Entries supplied:
/-- The exact result as a signed number of units of 2^−k: numerator and k; the function has no special case at the
operand. -/
def sfuExact (fn : Nat) (neg : Bool) (m : Nat) (e : Int) : Int × Int :=
  let sgn (x : Int) : Int := if neg then -x else x
  match fn with
  | 0 => (sgn (((2 ^ (200 + m.log2) : Nat) : Int) / (m : Int)), e + ((200 + m.log2 : Nat) : Int))
  | 1 =>
    let (m, e) := if e % 2 = 0 then (m, e) else (2 * m, e - 1)
    ((isqrt (2 ^ 400 / m) : Int), e / 2 + 200)
  | 3 =>
    let (k, f) : Int × Int :=
      if 0 ≤ e then (sgn (m <<< e.toNat : Nat), 0)
      else
        let x := sgn (if e < -200 then 0 else (m <<< (200 + e).toNat : Nat))
        (x / ((2 ^ fx : Nat) : Int), x % ((2 ^ fx : Nat) : Int))
    (expFx (f * (ln2Fx : Int) / ((2 ^ fx : Nat) : Int)), 200 - k)
  | 4 =>
    let k := topOf m e
    let y := m <<< (fx - m.log2)
    (k * ((2 ^ 120 : Nat) : Int) + (log2Frac 120 y 0 : Int), 120)
  | 5 => (sinFx (reduceFx neg m e), 200)
  | 6 => (cosFx (reduceFx neg m e), 200)
  | _ =>
    if topOf m e < -40 then (sgn ((m : Nat) : Int), -e)
    else if topOf m e ≥ 5 then (sgn (((2 ^ fx : Nat) : Int) - 1), 200)
    else
      let x := sgn (if 0 ≤ e + 200 then (m <<< (e + 200).toNat : Nat) else (m >>> (-(e + 200)).toNat : Nat))
      let p := expFx (x / 64)
      let sq (y : Int) : Int := y * y / ((2 ^ fx : Nat) : Int)
      let q := sq (sq (sq (sq (sq (sq (sq p))))))
      ((q - ((2 ^ fx : Nat) : Int)) * ((2 ^ fx : Nat) : Int) / (q + ((2 ^ fx : Nat) : Int)), 200)

/-- A number of units of 2^−k rounded to nearest F32. -/
def nearestF32 (x k : Int) : Nat := (roundFin .f32 .rn (decide (x < 0)) x.natAbs (-k)).1

/-- An F32 ulp at a value of units of 2^−k, as an exponent of two. -/
def ulpExp (x k : Int) : Int := max (topOf x.natAbs (-k)) (-126) - 23

/-- Whether an F32 value lies within `n × 2^b` of `x × 2^−k`. -/
def within (r : Nat) (x k : Int) (n : Nat) (b : Int) : Bool :=
  match readF .f32 r with
  | .fin neg m e =>
    let base := min (min e (-k)) b
    let d := intSum base [.fin neg m e, .fin (decide (0 ≤ x)) x.natAbs (-k)]
    decide (d.natAbs ≤ n <<< (b - base).toNat)
  | _ => false

/-- Whether `r` meets the bound of R146 for FN at operand value; FEX2 underflows to +0, never below it. -/
def sfuWithin (fn : Nat) (m : Nat) (e : Int) (r : Nat) (x k : Int) : Bool :=
  match fn with
  | 0 => within r x k 1 (ulpExp x k)
  | 4 =>
    if topOf m e = 0 ∨ topOf m e = -1 ∨ (topOf m e = 1 ∧ m = 2 ^ m.log2) then within r x k 1 (-22)
    else within r x k 2 (ulpExp x k)
  | 5 => within r x k 1 (-21)
  | 6 => within r x k 1 (-21)
  | 7 => if topOf m e < -4 then within r x k 1 (-22) else within r x k 2 (ulpExp x k)
  | 3 => !natBit r 31 && within r x k 2 (ulpExp x k)
  | _ => within r x k 2 (ulpExp x k)

/-- Whether the exact result at a finite nonzero operand is a number that the function returns exactly (R146). -/
def sfuIsExact (fn : Nat) (m : Nat) (e : Int) : Bool :=
  match fn with
  | 0 => m == 2 ^ m.log2
  | 3 => decide (0 ≤ e) || m % 2 ^ (-e).toNat == 0
  | 4 => m == 2 ^ m.log2
  | _ => false

/-- The result of an SFU function that has no special case at the operand: exact where R146 says so, else the
implementation's value (free, notes/assumptions/5) where it meets the bound, else the nearest. -/
def sfuFinite (fn : Nat) (neg : Bool) (m : Nat) (e : Int) (a : Nat) : Nat × Flags :=
  let (x, k) := sfuExact fn neg m e
  if sfuIsExact fn m e then
    let v : FVal := match fn with
      | 0 => .fin neg 1 (-(topOf m e))
      | 3 => .fin false 1 (if 0 ≤ e then (if neg then -((m <<< e.toNat : Nat) : Int) else ((m <<< e.toNat : Nat) : Int))
               else (if neg then -((m >>> (-e).toNat : Nat) : Int) else ((m >>> (-e).toNat : Nat) : Int)))
      | _ => .fin (decide (topOf m e < 0)) (topOf m e).natAbs 0
    roundTo .f32 .rn v
  else
    let free := (Config.sfu fn (BitVec.ofNat 32 a)).toNat
    let r := if sfuWithin fn m e free x k then free else nearestF32 x k
    let small := match readF .f32 r with
      | .fin _ m' e' => m' == 0 || decide (topOf m' e' < -126)
      | _ => false
    -- FRSQ of an even power of two has an exact result, which R146 does not promise
    let hit := fn == 1 && m == 2 ^ m.log2 && topOf m e % 2 == 0 && r == (roundFin .f32 .rn false 1 (-(topOf m e / 2))).1
    (r, if hit then 0 else NX ||| flagIf small UF)

/-- The SFU functions by FN, special cases included (R146). -/
def sfuOp (fn a : Nat) : Nat × Flags :=
  let nan := Fmt.canonNan .f32
  let pinf := Fmt.infBits .f32
  let ninf := withSign .f32 true pinf
  let nzero := withSign .f32 true 0
  let one := oneBits .f32
  match readF .f32 a with
  | .nan s => (nan, flagIf s NV)
  | .inf neg =>
    match fn with
    | 0 => (if neg then nzero else 0, 0)
    | 1 => if neg then (nan, NV) else (0, 0)
    | 2 => if neg then (nan, NV) else (pinf, 0)
    | 3 => (if neg then 0 else pinf, 0)
    | 4 => if neg then (nan, NV) else (pinf, 0)
    | 5 => (nan, NV)
    | 6 => (nan, NV)
    | _ => (if neg then withSign .f32 true one else one, 0)
  | .fin neg m e =>
    if m = 0 then
      match fn with
      | 0 => (if neg then ninf else pinf, DZ)
      | 1 => (if neg then ninf else pinf, DZ)
      | 2 => (if neg then nzero else 0, 0)
      | 3 => (one, 0)
      | 4 => (ninf, DZ)
      | 5 => (if neg then nzero else 0, 0)
      | 6 => (one, 0)
      | _ => (if neg then nzero else 0, 0)
    else if neg && (fn == 1 || fn == 2 || fn == 4) then (nan, NV)
    else if fn = 2 then sqrtFin m e
    else if fn = 3 ∧ (if neg then topOf m e ≥ 8 else topOf m e ≥ 7) then
      (if neg then 0 else pinf, NX ||| (if neg then UF else OF))
    else if fn = 0 ∧ topOf m e < -128 then
      (if neg then ninf else pinf, OF ||| NX)
    else sfuFinite fn neg m e a

end Sys2Proof.Machine
end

About this task: Each line of the data that holds "value" should be reported.

Finished exercise:
/-- An F32 ulp at a value of units of 2^−k, as an exponent of two. -/
/-- Whether an F32 value lies within `n × 2^b` of `x × 2^−k`. -/
/-- Whether `r` meets the bound of R146 for FN at operand value; FEX2 underflows to +0, never below it. -/
implementation's value (free, notes/assumptions/5) where it meets the bound, else the nearest. -/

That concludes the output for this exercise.